The recoverable amount of nine CGUs is determined based on a value-in-use computation at June 30 and December 31. The value-in-use calculations use cash flow projections based on the 2026 and 2027 projections for each CGU and a further three years projections using estimated revenue and cost average growth rates of between 2% and 3%. At the end of the five-year forecast period, terminal values for each CGU, based on a long-term growth rate of  2%, are used in the value-in-use calculations. The value-in-use represents the present value of the future cash flows, including the terminal value, discounted at a rate appropriate to each CGU. The pre-tax discount rates used range from 15% to 21% (2024: 17% to 28%).

 

Sources of estimation uncertainty

 

The cash flows have been arrived at taking into account the Group’s financial position, its recent financial results and cash flow generation and the nature of the medical diagnostic industry, where product obsolescence can be a feature. However, expected future cash flows are inherently uncertain and are therefore liable to material change over time. The key assumptions employed in arriving at the estimates of future cash flows factored into impairment testing are subjective and include projected EBITDA margins, net cash flows, discount rates used and the duration of the discounted cash flow model. Significant under-performance in any of the Group’s major CGUs may give rise to a material impairment which would have a substantial impact on the Group’s income and equity.

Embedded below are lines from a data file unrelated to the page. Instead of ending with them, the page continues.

theorem fmtCode_of_fmtOfCode {c : BitVec 2} {f : Fmt} (h : fmtOfCode c = some f) : fmtCode f = c := by
  revert c f; decide
theorem widthCode_of_widthOfCode {c : BitVec 3} {w : Width} (h : widthOfCode c = some w) : widthCode w = c := by
  revert c; cases w <;> decide
theorem sgnCode_sgnOfCode (c : BitVec 1) : sgnCode (sgnOfCode c) = c := by
  revert c; decide

theorem of_engineWidthOfCode {c : BitVec 3} {w : Width} (h : engineWidthOfCode c = some w) :
    widthCode w = c ∧ w.isEngine = true := by
  unfold engineWidthOfCode at h
  split at h
  next n hn =>
    split at h
    next he => cases h; exact ⟨widthCode_of_widthOfCode hn, he⟩
    next => cases h
  next => cases h

/-! ### The operation codes (R81) -/

theorem engineOp_eq_none {op : BitVec 8} (h : 0x17 < op.toNat) : engineOp op = none := by
  rw [Option.eq_none_iff_forall_ne_some]
  intro mk hmk
  have := (exists_engineOp_iff op).1 ⟨mk, hmk⟩
  omega

theorem floatOp_eq_none {op : BitVec 8} (h : op.toNat < 0x40 ∨ 0x4A < op.toNat ∧ op.toNat < 0x4E) : floatOp op = none := by
  rw [Option.eq_none_iff_forall_ne_some]
  intro mk hmk
  have := (exists_floatOp_iff op).1 ⟨mk, hmk⟩
  omega

/-- Each row of the engine table: the encoder writes its code, and the one check left is the width. -/
theorem encode_of_engineOp {op : BitVec 8} {mk : Width → Sgn → Instr} (h : engineOp op = some mk) (w : Width) (g : Sgn) :
    encode (mk w g) = engineWord op w g ∧ (mk w g).wellFormed = w.isEngine := by
  unfold engineOp at h
  split at h <;> cases h <;> exact ⟨rfl, rfl⟩

theorem encode_of_floatOp {op : BitVec 8} {mk : Fmt → Instr} (h : floatOp op = some mk) (f : Fmt) :
    encode (mk f) = floatWord op f ∧ (mk f).wellFormed = true := by
  unfold floatOp at h
  split at h <;> cases h <;> exact ⟨rfl, rfl⟩

theorem encode_of_convertOp {op : BitVec 8} {mk : Fmt → Width → Sgn → Instr} (h : convertOp op = some mk) (f : Fmt) (w : Width)
    (g : Sgn) : encode (mk f w g) = convertWord op f w g ∧ (mk f w g).wellFormed = true := by
  unfold convertOp at h
  split at h <;> cases h <;> exact ⟨rfl, rfl⟩

/-! ### Which group's decoder a code selects (R88) -/

section
variable {w : Word}

theorem decode_of_engineOp {mk : Width → Sgn → Instr} (h : engineOp (opField w) = some mk) : decode w = decodeEngine w mk := by
  simp only [decode, h]

theorem decode_of_floatOp {mk : Fmt → Instr} (h : floatOp (opField w) = some mk) : decode w = decodeFloat w mk := by
  have hcode := (exists_floatOp_iff _).1 ⟨mk, h⟩
  simp only [decode, engineOp_eq_none (op := opField w) (by omega), h]

theorem decode_of_convertOp {mk : Fmt → Width → Sgn → Instr} (h : convertOp (opField w) = some mk) :
    decode w = decodeConvert w mk := by
  have hcode := (exists_convertOp_iff _).1 ⟨mk, h⟩
  simp only [decode, engineOp_eq_none (op := opField w) (by omega), floatOp_eq_none (op := opField w) (by omega), h]

theorem decode_of_icvt (h : opField w = 0x18#8) : decode w = decodeIcvt w := by
  rw [decode, h]
  rfl

theorem decode_of_fcvtFF (h : opField w = 0x4B#8) : decode w = decodeFcvtFF w := by
  rw [decode, h]
  rfl

end

/-! ### Decoding the word of an operation, group by group -/

theorem decode_engineWord {op : BitVec 8} {mk : Width → Sgn → Instr} (hop : engineOp op = some mk) {w : Width}
    (hw : w.isEngine = true) (g : Sgn) : decode (engineWord op w g) = .ok (mk w g) := by
  obtain ⟨hopF, -, -, hiw, hsgn, -⟩ := fields_assemble op 0 0 (widthCode w) (sgnCode g) 0
  have hmask : matchesMask (engineWord op w g) engineMask = true := by
    rw [engineMask_iff, engineWord, assemble_toNat]
    simp only [BitVec.ofNat_eq_ofNat, BitVec.toNat_ofNat]
    omega
  rw [engineWord] at hmask ⊢
  rw [decode_of_engineOp (hopF.symm ▸ hop)]
  simp only [decodeEngine, hmask, if_true, hiw, hsgn, engineWidthOfCode_widthCode hw, sgnOfCode_sgnCode]

theorem decode_floatWord {op : BitVec 8} {mk : Fmt → Instr} (hop : floatOp op = some mk) (f : Fmt) :
    decode (floatWord op f) = .ok (mk f) := by
  obtain ⟨hopF, hfmt, -, -, -, -⟩ := fields_assemble op (fmtCode f) 0 0 0 0
  have hmask : matchesMask (floatWord op f) floatMask = true := by
    rw [floatMask_iff, floatWord, assemble_toNat]
    simp only [BitVec.ofNat_eq_ofNat, BitVec.toNat_ofNat]
    omega
  rw [floatWord] at hmask ⊢
  rw [decode_of_floatOp (hopF.symm ▸ hop)]
  simp only [decodeFloat, hmask, if_true, hfmt, fmtOfCode_fmtCode]

theorem decode_convertWord {op : BitVec 8} {mk : Fmt → Width → Sgn → Instr} (hop : convertOp op = some mk) (f : Fmt) (w : Width)
    (g : Sgn) : decode (convertWord op f w g) = .ok (mk f w g) := by
  obtain ⟨hopF, hfmt, -, hiw, hsgn, -⟩ := fields_assemble op (fmtCode f) 0 (widthCode w) (sgnCode g) 0
  have hmask : matchesMask (convertWord op f w g) convertMask = true := by
    rw [convertMask_iff, convertWord, assemble_toNat]
    simp only [BitVec.ofNat_eq_ofNat, BitVec.toNat_ofNat]
    omega
  rw [convertWord] at hmask ⊢
  rw [decode_of_convertOp (hopF.symm ▸ hop)]
  simp only [decodeConvert, hmask, if_true, hfmt, fmtOfCode_fmtCode, hiw, widthOfCode_widthCode, hsgn, sgnOfCode_sgnCode]

theorem decode_icvtWord (w : Width) (g : Sgn) (w2 : Width) : decode (encode (.icvt w g w2)) = .ok (.icvt w g w2) := by
  obtain ⟨hopF, -, -, hiw, hsgn, hiw2⟩ := fields_assemble 0x18 0 0 (widthCode w) (sgnCode g) (widthCode w2)
  have hmask : matchesMask (encode (.icvt w g w2)) icvtMask = true := by
    rw [icvtMask_iff, encode, assemble_toNat]
    simp only [BitVec.ofNat_eq_ofNat, BitVec.toNat_ofNat]
    omega
  rw [encode] at hmask ⊢
  rw [decode_of_icvt hopF]
  simp only [decodeIcvt, hmask, if_true, hiw, hiw2, widthOfCode_widthCode, hsgn, sgnOfCode_sgnCode]

theorem decode_fcvtFFWord (f f2 : Fmt) : decode (encode (.fcvtFF f f2)) = .ok (.fcvtFF f f2) := by
  obtain ⟨hopF, hfmt, hfmt2, -, -, -⟩ := fields_assemble 0x4B (fmtCode f) (fmtCode f2) 0 0 0
  have hmask : matchesMask (encode (.fcvtFF f f2)) fcvtFFMask = true := by
    rw [fcvtFFMask_iff, encode, assemble_toNat]
    simp only [BitVec.ofNat_eq_ofNat, BitVec.toNat_ofNat]
    omega
  rw [encode] at hmask ⊢
  rw [decode_of_fcvtFF hopF]
  simp only [decodeFcvtFF, hmask, if_true, hfmt, hfmt2, fmtOfCode_fmtCode]

/-! ### The word of a decoded operation, group by group -/

/-- A field that the mask of its group marks 0. -/
theorem field_eq_zero {n : Nat} {c : BitVec n} (h : c.toNat = 0) : c = 0 := BitVec.eq_of_toNat_eq (h.trans BitVec.toNat_zero.symm)

section
variable {w : Word} {i : Instr}

theorem encode_of_decodeEngine {mk : Width → Sgn → Instr} (hop : engineOp (opField w) = some mk)
    (h : decodeEngine w mk = .ok i) : encode i = w ∧ i.wellFormed = true := by
  unfold decodeEngine at h
  split at h
  case isFalse => cases h
  case isTrue hmask =>
  rw [engineMask_iff] at hmask
  split at h
  next n hn =>
    cases h
    obtain ⟨hiw, hengine⟩ := of_engineWidthOfCode hn
    obtain ⟨hencode, hwf⟩ := encode_of_engineOp hop n (sgnOfCode (sgnField w))
    have hfmt : fmtField w = 0 := field_eq_zero (by rw [fmtField_toNat]; omega)
    have hfmt2 : fmt2Field w = 0 := field_eq_zero (by rw [fmt2Field_toNat]; omega)
    have hiw2 : iw2Field w = 0 := field_eq_zero (by rw [iw2Field_toNat]; omega)
    have hword := assemble_fields (w := w) (by omega)
    rw [hfmt, hfmt2, hiw2] at hword
    exact ⟨by rw [hencode, engineWord, hiw, sgnCode_sgnOfCode, hword], hwf.trans hengine⟩
  next => cases h

theorem encode_of_decodeFloat {mk : Fmt → Instr} (hop : floatOp (opField w) = some mk) (h : decodeFloat w mk = .ok i) :
    encode i = w ∧ i.wellFormed = true := by
  unfold decodeFloat at h
  split at h
  case isFalse => cases h
  case isTrue hmask =>
  rw [floatMask_iff] at hmask
  split at h
  next f hf =>
    cases h
    obtain ⟨hencode, hwf⟩ := encode_of_floatOp hop f
    have hfmt2 : fmt2Field w = 0 := field_eq_zero (by rw [fmt2Field_toNat]; omega)
    have hiw : iwField w = 0 := field_eq_zero (by rw [iwField_toNat]; omega)
    have hsgn : sgnField w = 0 := field_eq_zero (by rw [sgnField_toNat]; omega)
    have hiw2 : iw2Field w = 0 := field_eq_zero (by rw [iw2Field_toNat]; omega)
    have hword := assemble_fields (w := w) (by omega)
    rw [hfmt2, hiw, hsgn, hiw2] at hword
    exact ⟨by rw [hencode, floatWord, fmtCode_of_fmtOfCode hf, hword], hwf⟩
  next => cases h

theorem encode_of_decodeConvert {mk : Fmt → Width → Sgn → Instr} (hop : convertOp (opField w) = some mk)
    (h : decodeConvert w mk = .ok i) : encode i = w ∧ i.wellFormed = true := by
  unfold decodeConvert at h
  split at h
  case isFalse => cases h
  case isTrue hmask =>
  rw [convertMask_iff] at hmask
  split at h
  next => cases h
  next => cases h
  next f n hf hn =>
    cases h
    obtain ⟨hencode, hwf⟩ := encode_of_convertOp hop f n (sgnOfCode (sgnField w))
    have hfmt2 : fmt2Field w = 0 := field_eq_zero (by rw [fmt2Field_toNat]; omega)
    have hiw2 : iw2Field w = 0 := field_eq_zero (by rw [iw2Field_toNat]; omega)
    have hword := assemble_fields (w := w) (by omega)
    rw [hfmt2, hiw2] at hword
    exact ⟨by rw [hencode, convertWord, fmtCode_of_fmtOfCode hf, widthCode_of_widthOfCode hn, sgnCode_sgnOfCode, hword], hwf⟩

theorem encode_of_decodeIcvt (hop : opField w = 0x18#8) (h : decodeIcvt w = .ok i) : encode i = w ∧ i.wellFormed = true := by
  unfold decodeIcvt at h
  split at h
  case isFalse => cases h
  case isTrue hmask =>
  rw [icvtMask_iff] at hmask
  split at h
  next => cases h
  next => cases h
  next n n2 hn hn2 =>
    cases h
    have hfmt : fmtField w = 0 := field_eq_zero (by rw [fmtField_toNat]; omega)
    have hfmt2 : fmt2Field w = 0 := field_eq_zero (by rw [fmt2Field_toNat]; omega)
    have hword := assemble_fields (w := w) (by omega)
    rw [hop, hfmt, hfmt2] at hword
    exact ⟨by rw [encode, widthCode_of_widthOfCode hn, widthCode_of_widthOfCode hn2, sgnCode_sgnOfCode]; exact hword, rfl⟩

theorem encode_of_decodeFcvtFF (hop : opField w = 0x4B#8) (h : decodeFcvtFF w = .ok i) :
    encode i = w ∧ i.wellFormed = true := by
  unfold decodeFcvtFF at h
  split at h
  case isFalse => cases h
  case isTrue hmask =>
  rw [fcvtFFMask_iff] at hmask
  split at h
  next => cases h
  next => cases h
  next f f2 hf hf2 =>
    cases h
    have hiw : iwField w = 0 := field_eq_zero (by rw [iwField_toNat]; omega)
    have hsgn : sgnField w = 0 := field_eq_zero (by rw [sgnField_toNat]; omega)
    have hiw2 : iw2Field w = 0 := field_eq_zero (by rw [iw2Field_toNat]; omega)
    have hword := assemble_fields (w := w) (by omega)
    rw [hop, hiw, hsgn, hiw2] at hword
    exact ⟨by rw [encode, fmtCode_of_fmtOfCode hf, fmtCode_of_fmtOfCode hf2]; exact hword, rfl⟩

end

Impairment tests of cash-generating units

 

The impairment tests performed at June 30, 2025 and at December 31, 2025 resulted in an impairment loss being recorded in four CGUs, Trinity Biotech Manufacturing Limited, Immco Diagnostics Inc, Primus Corp and Clark Laboratories.

 

The table below sets forth the impairment loss recorded for each of the CGU’s, comprising both the specific asset impairment charges recorded in year ended December 31, 2025 as per the below table and the impairments arising from the CGU impairment tests: 

 

 

 

December 31, 2025

 

December 31, 2024

 

 

US$’000

 

US$’000

Immco Diagnostics Inc.

 

18

 

101

Trinity Biotech Manufacturing Limited

 

187

 

(120)

Trinity Biotech Do Brasil

 

-

 

162

Primus Corp

 

2,129

 

916

Clark Laboratories Inc.

 

30

 

130

Biopool US Inc.

 

-

 

219

 

 

 

 

 

Total impairment loss

 

2,364

 

1,408

The table below sets forth the breakdown of the impairment loss for each class of asset:

 

 

 

December 31, 2025

 

December 31, 2024

 

 

US$’000

 

US$’000

Goodwill and other intangible assets (see Note 12)

 

2,144

 

1,596

Property, plant and equipment (see Note 11)

 

220

 

612

Financial assets (see Note 13)

 

-

 

(800)

 

 

 

 

 

Total impairment loss

 

2,364

 

1,408

 

Management is seeking to implement profit improvement initiatives across these entities, however the values in use of these CGUs at June 30, 2025 and December 31, 2025, defined as the present value of the future projected cash flows, were below the value of the carrying amount of their assets, other than inventories, accounts receivable, cash and cash equivalents and deferred tax assets.

 

The value-in-use calculations for CGUs are subject to significant estimation, uncertainty and accounting judgements and the following sensitivity analysis has been performed:

 

          In the event that there was a reduction of 10% in the assumed level of future growth in revenue growth rate, which would represent a reasonably likely range of outcomes, there would be no additional impairment loss recorded at December 31, 2025.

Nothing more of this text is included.